Amanda: kids do really have a different perception of time...I try and remember that wih my own kids.

John: or the trickster.

Libby: the old building was fabulous though I had no idea of the history behind it at the time. I'm just glad I got to see inside it a bit too.

Being Me: so much of the new is just too clean - clean lines, clean style, clean rendering - the character of a building is in the little blemishes and the dirt and the functionality over pure aesthetics.

Being Me said...

Agree!

Steve said...

Being Me: yer a pal!

Katriina said...

Sometimes the actual bricks and mortar of a place are the one thing that can trigger childhood memories that hidden in one's subconscious. Without those physical reminders it can feel as though certain memories are condemned to remain beyond reach.
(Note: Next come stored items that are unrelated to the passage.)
-- ==== Sys2Proof/Safety.lean ====
section
/-! DEFINITION. Safety.lean: the invariants of the part that the manual's prose states, and the words in which the
statements speak of a command that a link carries. -/

namespace Sys2Proof.Machine

/-! ## The words of the statements -/

/-- R175, R177, R187: the RESET line is released, and a frame of a link can be opened: fewer than 8 responses wait. -/
def Listening (link : Console) (s : State) : Prop :=
  s.resetLine = false ∧ (s.link link).responses.length < 8

/-- R178, R180: the frame of a command has left the framer, the command has had its effect `u`, its answer has entered the
response queue, and the idle transmitters have taken what waits. -/
def answeredWith (link : Console) (code : Byte) (a : Answer) (u : State) : Host.Outcome State Fault Refusal :=
  .next (settle (respond link ⟨some code, a⟩ u))

/-- 12.3: the row of a console command. -/
def commandRow (link : Console) : Command → Instr
  | .setChannel ch f => .setChannel link ch f
  | .setGlobal f => .setGlobal link f
  | .loadPattern pat rep steps => .loadPattern link pat rep steps
  | .enterService => .enterService link
  | .restart => .restart link
  | .createMove f => .createMove link f
  | .addMember m u => .addMember link m u
  | .removeMember m u => .removeMember link m u
  | .setController m u => .setController link m u
  | .moveChannel m ch => .moveChannel link m ch
  | .releaseMove m => .releaseMove link m
  | .takeMove m => .takeMove link m
  | .reinstate m => .reinstate link m
  | .talkRequest ch cls => .talkRequest link ch cls
  | .talkEnd ch => .talkEnd link ch
  | .play ch pat mode => .play link ch pat mode
  | .swapPort ch => .swapPort link ch
  | .isolatePort p => .isolatePort link p
  | .restorePort p => .restorePort link p
  | .startTest p mode dur remote => .startTest link p mode dur remote
  | .stopTest p => .stopTest link p
  | .insertError p => .insertError link p
  | .readMove m => .readMove link m
  | .readUnit u => .readUnit link u
  | .listUnits start filter move => .listUnits link start filter move
  | .readFloor ch => .readFloor link ch
  | .readPort p => .readPort link p
  | .readTest p => .readTest link p
  | .readConditions => .readConditions link
  | .readTime => .readTime link
  | .subscribe mask => .subscribe link mask

/-- 12.3: the command code of a console command. -/
def commandCode : Command → Byte
  | .setChannel .. => 0x01#8 | .setGlobal .. => 0x02#8 | .loadPattern .. => 0x03#8 | .enterService => 0x08#8
  | .restart => 0x09#8 | .createMove .. => 0x10#8 | .addMember .. => 0x11#8 | .removeMember .. => 0x12#8
  | .setController .. => 0x13#8 | .moveChannel .. => 0x14#8 | .releaseMove .. => 0x15#8 | .takeMove .. => 0x16#8
  | .reinstate .. => 0x17#8 | .talkRequest .. => 0x20#8 | .talkEnd .. => 0x21#8 | .play .. => 0x22#8
  | .swapPort .. => 0x28#8 | .isolatePort .. => 0x29#8 | .restorePort .. => 0x2A#8 | .startTest .. => 0x2B#8
  | .stopTest .. => 0x2C#8 | .insertError .. => 0x2D#8 | .readMove .. => 0x30#8 | .readUnit .. => 0x31#8
  | .listUnits .. => 0x32#8 | .readFloor .. => 0x33#8 | .readPort .. => 0x34#8 | .readTest .. => 0x35#8
  | .readConditions => 0x36#8 | .readTime => 0x37#8 | .subscribe .. => 0x38#8

/-- R3, R4, R188: a command makes its checks in their order, each with the reason and the detail (the first offending unit, or
channel and cause; 0 for none) with which it refuses. The first that fails refuses the command, and nothing changes but that
the frame has left the framer. -/
def RefusedAtFirst (link : Console) (c : Command) (checks : List (Prop × Reason × BitVec 16)) (s : State) : Prop :=
  ∀ before ok reason detail behind, checks = before ++ (ok, reason, detail) :: behind → (∀ x ∈ before, x.1) → ¬ ok →
    exec (commandRow link c) s = answeredWith link (commandCode c) (.refused reason detail) (hunt link s)

/-- R4 check 3, R16: a byte names a channel that a move may be placed on. -/
def Placeable (b : Byte) (s : State) : Prop :=
  ∃ ch : Chan, b.toNat = ch.val ∧ ch ≠ 0 ∧ (s.chan ch).inUse = true ∧ (s.floor ch).state ≠ .closed

/-- R4 check 4, R16: fewer than 6 occupied records name the channel of a byte. -/
def HasMoveRoom (b : Byte) (s : State) : Prop :=
  ((List.finRange 24).filter (fun i => (s.move i).any (fun m => m.channel.val == b.toNat))).length < 6

/-- R4 check 10, R11, R16: the channel set of a registered unit contains the channel of a byte. -/
def Supports (x : UnitId) (b : Byte) (s : State) : Prop := ∃ r, s.unit x = some r ∧ r.chans.getLsbD b.toNat = true

/-- R4 checks 1 to 14, in order; a check on several units is made on the locomotive, then on the handsets in list order. -/
def createChecks (f : MoveFields) (s : State) : List (Prop × Reason × BitVec 16) :=
  [(s.part = .service, .wrongState, 0), (∃ i, s.move i = none, .tableFull, 0),
    (Placeable f.channel s, .channelUnusable, 0), (HasMoveRoom f.channel s, .channelFull, 0),
    (1 ≤ f.handsets.length ∧ f.handsets.length ≤ 4, .memberCount, 0),
    ((f.loco :: f.handsets).Nodup, .duplicateUnit, 0)] ++
  (f.loco :: f.handsets).map (fun x => ((s.unit x).isSome = true, .unitUnknown, x)) ++
  (f.loco :: f.handsets).map (fun x => (s.bindingOf (.unit x) = none, .unitBound, x)) ++
  [(s.kindOf f.loco = some .loco ∨ s.kindOf f.loco = some .locoRc, .kindMismatch, f.loco)] ++
  f.handsets.map (fun x => (s.kindOf x = some .handset, .kindMismatch, x)) ++
  (f.loco :: f.handsets).map (fun x => (Supports x f.channel s, .channelUnsupported, x)) ++
  [(s.kindOf f.loco = some .locoRc → f.controller ≠ none, .controllerRequired, 0),
    (s.kindOf f.loco = some .locoRc → ∃ x ∈ f.handsets, f.controller = some x, .controllerNotMember, 0)] ++
  (f.loco :: f.handsets).map (fun x =>
    (s.kindOf f.loco = some .locoRc → ∃ r, s.unit x = some r ∧ r.level = .l3, .levelTooLow, x)) ++
  [(s.kindOf f.loco = some .loco → f.controller = none, .controllerNotAllowed, 0)]

/-- R11, R13, R15, R16, R3's table: the commands that name a move by `b`, each with the states of the move `m` in which it is
taken, and its own checks. -/
def MoveChecks (b : Byte) (m : Move) (s : State) (c : Command) (states : List MoveState)
    (own : List (Prop × Reason × BitVec 16)) : Prop :=
  (∃ x, c = .addMember b x ∧ states = [.active, .recovery, .suspended] ∧ own =
    [(m.handsets.length < 4, .memberCount, 0), ((s.unit x).isSome = true, .unitUnknown, 0),
      (s.bindingOf (.unit x) = none, .unitBound, 0), (s.kindOf x = some .handset, .kindMismatch, 0),
      (∃ r, s.unit x = some r ∧ r.chans.getLsbD m.channel.val = true, .channelUnsupported, 0),
      (m.controller.isSome = true → ∃ r, s.unit x = some r ∧ r.level = .l3, .levelTooLow, 0)]) ∨
  (∃ x, c = .removeMember b x ∧ states = [.active, .recovery, .suspended] ∧ own =
    [(∃ e ∈ m.loco :: m.handsets, e.unit = x, .notMember, 0), (m.loco.unit ≠ x, .useRelease, 0),
      (m.controller ≠ some x, .controllerInUse, 0), (1 < m.handsets.length, .lastHandset, 0)]) ∨
  (∃ x, c = .setController b x ∧ states = [.active, .recovery, .suspended] ∧ own =
    [(m.controller.isSome = true, .controllerNotAllowed, 0), (∃ e ∈ m.handsets, e.unit = x, .notMember, 0),
      (∃ e, m.handsets.find? (fun e => e.unit == x) = some e ∧ e.joined = true, .notJoined, 0)]) ∨
  (∃ d, c = .moveChannel b d ∧ states = [.active, .recovery, .suspended] ∧ own =
    [(d.toNat ≠ m.channel.val, .sameChannel, 0), (Placeable d s, .channelUnusable, 0), (HasMoveRoom d s, .channelFull, 0)] ++
      (m.loco :: m.handsets).map (fun e => (Supports e.unit d s, .channelUnsupported, e.unit))) ∨
  (c = .reinstate b ∧ states = [.suspended] ∧ own = []) ∨
  (c = .releaseMove b ∧ states = [.forming, .active, .stopHeld, .recovery, .suspended] ∧ own = [])

/-- R188 checks 2 to 4 on one channel; the causes of 12.4 are NO_PORT 1, PORT_SHARED 2 and PORT_FAILED 3. -/
def planChecks (ch : Chan) (s : State) : List (Prop × Reason × BitVec 16) :=
  [((s.chan ch).inUse = true → (s.chan ch).port.isSome = true, .configInvalid, BitVec.ofNat 16 (256 * ch.val + 1)),
    ((s.chan ch).inUse = true → ∀ d : Chan, d.val < ch.val → (s.chan d).inUse = true → (s.chan d).port ≠ (s.chan ch).port,
      .configInvalid, BitVec.ofNat 16 (256 * ch.val + 2)),
    ((s.chan ch).inUse = true → ∀ p, (s.chan ch).port = some p → (s.port p).state ≠ .failed,
      .configInvalid, BitVec.ofNat 16 (256 * ch.val + 3))]

/-- R3: a move command of the operating console, in SERVICE, names an occupied move. -/
def NamesMove (link : Console) (b : Byte) (i : MoveIx) (m : Move) (s : State) : Prop :=
  s.part = .service ∧ b.toNat = i.val + 1 ∧ s.move i = some m ∧ m.console = link

/-- R132, R133, R187: an air frame of a registered unit arrives in SERVICE on the channel `ch` that the port carries. -/
def Arrives (p : Port) (ch : Chan) (src : UnitId) (s : State) : Prop :=
  s.resetLine = false ∧ s.part = .service ∧ (s.port p).state = .active ∧ (s.port p).channel = some ch ∧
    isUnitId src = true ∧ (s.unit src).isSome = true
A couple of years ago my siblings and I made a kind of pilgrimage to the small town where our grandparents once lived, to find their old house. We had so many memories of spending time there, but time had blurred everything. The house was still there, but had been sadly neglected and was a shell of its former self, and the wonderful garden we remembered had vanished as though it had never existed. The house was still there but its soul had gone.

Steve said...

Katriina: I think you allude to a simple truth - buildings have souls and a presence and a memory of their own. But without the shell of them there are no ghosts left beind.

Nota Bene said...

What fabulous memories...these days it would still be standing converted into trendy designer flats....

Steve said...

Nota Bene: yup... which I'd never be able to afford.

About Last Weekend said...

Its much more beautiful as it was, bampaps and all. My brother always used to push me over the fence to a high tree to knick the neighbours fruit - until one day I fell off and broke my arm. Course he was the first to scarper inside, stinkbum

Steve said...

About Last Weekend: plainly it is the noble office of brothers to provide such service to their sisters.